=== Section Start ===
-- ==== Sys2Proof/Certificates/Slice0/Obligations.lean ====
section
/-! DEFINITION. The statements for the provers, one definition each. -/

open Sys2Proof Sys2Proof.Machine


/-! ### The machine and its reset -/

/-- With a command at the front of the queue a step is that command's execution on the state with the queue's rest;
with an empty queue the engine idles (log 2). -/
def Obligations.StepTakesTheFront : Prop :=
  (∀ (c : Instr) (rest : List Instr) (s : State), s.pending = c :: rest → step s = exec c { s with pending := rest })
  ∧ ∀ s : State, s.pending = [] → step s = .next s

/-- Every command, in every state, answers a next state: none stops the engine. The waiting commands are left as they
are, which is log 2's choice, and the list of what has been sent only grows, POWER_ON and ENGINE_RESET not excepted,
which is log 4's. -/
def Obligations.EveryCommandCompletes : Prop :=
  ∀ (c : Instr) (s : State), ∃ t, exec c s = .next t ∧ t.pending = s.pending ∧ s.out <+: t.out

/-- Every step keeps the engine settled: where before it no record of the ready list has an eligible line, no line's
start conditions hold and nothing is owed, so it is after it, for a ready list that holds the READY records. And what
a command with an effect ends with leaves nothing owed: afterwards the Dispatcher is told of nothing and no completion
is being handed over. Where the Dispatcher had been told, its walks have placed every record they could and started
every line they could: no record of the ready list has an eligible line, and no line's start conditions hold. The
frame of what a command with an effect ends with (the walk, the starts, the arbiter's grant and the transmitter). It
changes no page entry, no profile, nothing of Band Intake, no byte of plate memory, no free strip, of a raster
descriptor its exposure holds alone, of a plate record neither the loaded fields nor the pass, of a line its queue,
its exposure, its Composer and its feed buffer alone, and of the Link Port the transmission and the PACE state alone.
-/
def Obligations.CommandsEndSettled : Prop :=
  ((∀ s t : State, s.Placed → s.Settled → step s = .next t → t.Settled)
   ∧ ∀ s : State, s.finish.Quiet ∧
     (s.told = true →
       (∀ p ∈ s.finish.ready, ∀ l : LineId, s.finish.eligible p l = false)
       ∧ ∀ l : LineId, (s.finish.line l).startReady = false))
  ∧ (∀ s : State,
       s.finish.pages = s.pages ∧ s.finish.profiles = s.profiles ∧ s.finish.intake = s.intake
       ∧ s.finish.store.mem = s.store.mem ∧ s.finish.store.free = s.store.free
       ∧ (∀ d : DescId, { s.finish.store.desc d with expHolds := 0 } = { s.store.desc d with expHolds := 0 })
       ∧ (∀ p : Slot, (s.finish.plate p).load = (s.plate p).load ∧ (s.finish.plate p).pass = (s.plate p).pass)
       ∧ (∀ l : LineId, s.finish.line l =
           { s.line l with
             queue := (s.finish.line l).queue, exposure := (s.finish.line l).exposure,
             composer := (s.finish.line l).composer, feed := (s.finish.line l).feed })
       ∧ s.finish.link = { s.link with tx := s.finish.link.tx, pace := s.finish.link.pace }
       ∧ s.finish.pending = s.pending ∧ s.finish.powerCycle = s.powerCycle ∧ s.finish.resetDraws = s.resetDraws)

/-- The state after reset stands between two commands and has every property that the other statements show each
command to keep: the capacities, the agreement of each line's state and contents, the reject bins open, the canonical
form of plate memory, the conservation of strips, the holds of exposures, version coherence, and nothing left to place
or start. -/
def Obligations.ResetStateIsSound : Prop :=
  State.reset.Quiet ∧ State.reset.LinkBounded ∧ State.reset.LinesBounded ∧ State.reset.LinesConsistent
  ∧ State.reset.RejectBinsOpen ∧ State.reset.store.mem.wf ∧ State.reset.StoreSound ∧ State.reset.Coherent
  ∧ State.reset.HoldsSound ∧ State.reset.Settled

/-- POWER_ON gives every block its reset values. Kept are the link signal, the fitted ports, what has been sent, the
waiting commands and the count of resets (logs 4, 5, 6, 30: the model's choices); the power cycle advances, since the
contents of plate memory are arbitrary afterwards. That the next row of Band Intake is 0 is log 34's choice, and that
a FREE descriptor has no page key log 35's. With the link up the first frame, the REPORT ENGINE_STARTED, is begun.
ENGINE_RESET at the head of the control queue gives every block its reset values, with the queue it stood in emptied
and no REPLY placed. The contents of plate memory are kept, but for the bytes of a band write in service, each of
which is written or not. A line with an exposure in flight is sent EXPOSE_ABORT and has its reset-abort flag set; that
several lines are sent it in ascending order is log 33's choice, that Band Intake's next row is 0 log 34's, and that a
FREE descriptor has no page key log 35's. -/
def Obligations.ResetsRestoreTheEngine : Prop :=
  (∀ s : State, exec .powerOn s = .next { State.reset with
     link := { State.reset.link with up := s.link.up, tx := if s.link.up then some .report else none }
     lines := s.lines.map fun ln => { fitted := ln.fitted }
     out := s.out, powerCycle := s.powerCycle + 1, resetDraws := s.resetDraws, pending := s.pending })
  ∧ (∀ (s : State) (f : ControlFrame), s.Offers f 0x01 [] →
       exec .engineReset s = .next { State.reset with
         link := { State.reset.link with up := s.link.up, tx := if s.link.up then some .report else none }
         store := { State.reset.store with mem := s.memoryAfterReset }
         lines := s.lines.map fun ln => { fitted := ln.fitted, resetAbort := ln.exposure.isSome }
         out := s.out ++ (allLines.filter fun l => (s.line l).exposure.isSome).map fun l => .station l .exposeAbort
         powerCycle := s.powerCycle, resetDraws := s.resetDraws + 1, pending := s.pending }
       ∧ (∀ w : BandWrite, s.store.inService = some (.write w) → s.store.mem.wf → ∀ a : Nat,
           (w.addr ≤ a ∧ a < w.addr + w.bytes.length ∧ s.memoryAfterReset.read? a = w.bytes[a - w.addr]?)
           ∨ s.memoryAfterReset.read? a = s.store.mem.read? a)
       ∧ ((∀ w : BandWrite, s.store.inService ≠ some (.write w)) → s.memoryAfterReset = s.store.mem))

/-! ### The Page Feed Link (spec 01) -/

/-- A whole frame, sent to a parser in HUNT, arrives with its last byte and not before: the parser delivers its kind,
its tag and its body as they were sent, the frame passes its check, and the parser is in HUNT again. So it is for
every kind, every tag and every body of at most 196,626 bytes, delimiters among its bytes included. A band's fields,
laid out as the BAND body, make a body that passes the form check, is no longer than the parser accepts, and is read
as that band: with the last mark 18 bytes of header and the page check, without it 14 bytes. -/
def Obligations.FramesAreReadAsSent : Prop :=
  (∀ (kind : Nat) (tag : BitVec 16) (body : List Byte) (half : Bool), kind < 256 → body.length ≤ Config.maxBody →
     (∃ f : RawFrame, (Parser.hunt half).run (frameBytes kind tag body) = (.hunt false, [f])
       ∧ f.kind = kind ∧ f.tag = tag ∧ f.body = body ∧ f.passes = true)
     ∧ ((Parser.hunt half).run (frameBytes kind tag body).dropLast).2 = [])
  ∧ (∀ b : Band, b.version < 65536 → b.index < 65536 → b.rows ≤ 64 → b.firstRow < 65536
       → 1 ≤ b.width ∧ b.width ≤ 24576 → 1 ≤ b.height ∧ b.height ≤ 32768 → b.payload.length = b.rows * rowBytes b.width
       → (b.last = true ∨ 1 ≤ b.rows ∧ b.check = 0) →
       let body := u8 b.page.val ++ u8 b.sep.val ++ u16 b.version ++ u16 b.index ++ flag b.last ++ u8 b.rows
         ++ u16 b.firstRow ++ u16 b.width ++ u16 b.height ++ (if b.last then u32 b.check.toNat else []) ++ b.payload
       body.length ≤ Config.maxBody ∧ bandMalformed body = false ∧ bandOf body = b)

/-- LINK_DOWN on a link that is up discards the frame in reception and cuts off the frame in transmission: a PACE
frame gives the PACE state back the value it held before, and a REPLY or REPORT stays at its source. LINK_UP on a link
that is down leaves the parser in HUNT and lets the transmitter choose. Neither changes anything else, and a signal
that is already there changes nothing. That nothing of a cut-off frame is listed as sent is log 30's choice. -/
def Obligations.LinkSignalObeyed : Prop :=
  ∀ s : State,
    (s.link.up = true → exec .linkDown s = .next { s with
      link := { s.link with
        up := false, parser := .hunt false, tx := none
        pace := match s.link.tx with
          | some (.pace _ before) => before
          | _ => s.link.pace } })
    ∧ (s.link.up = false → exec .linkDown s = .next s)
    ∧ (s.link.up = false →
        exec .linkUp s = .next (State.finish { s with link := { s.link with up := true, parser := .hunt false } }))
    ∧ (s.link.up = true → exec .linkUp s = .next s)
=== Section End ===
> [Exercise goal]
Among the lines of the data, find every one that holds "frameBytes" and copy it.

> [Answer]
     (∃ f : RawFrame, (Parser.hunt half).run (frameBytes kind tag body) = (.hunt false, [f])
     ∧ ((Parser.hunt half).run (frameBytes kind tag body).dropLast).2 = [])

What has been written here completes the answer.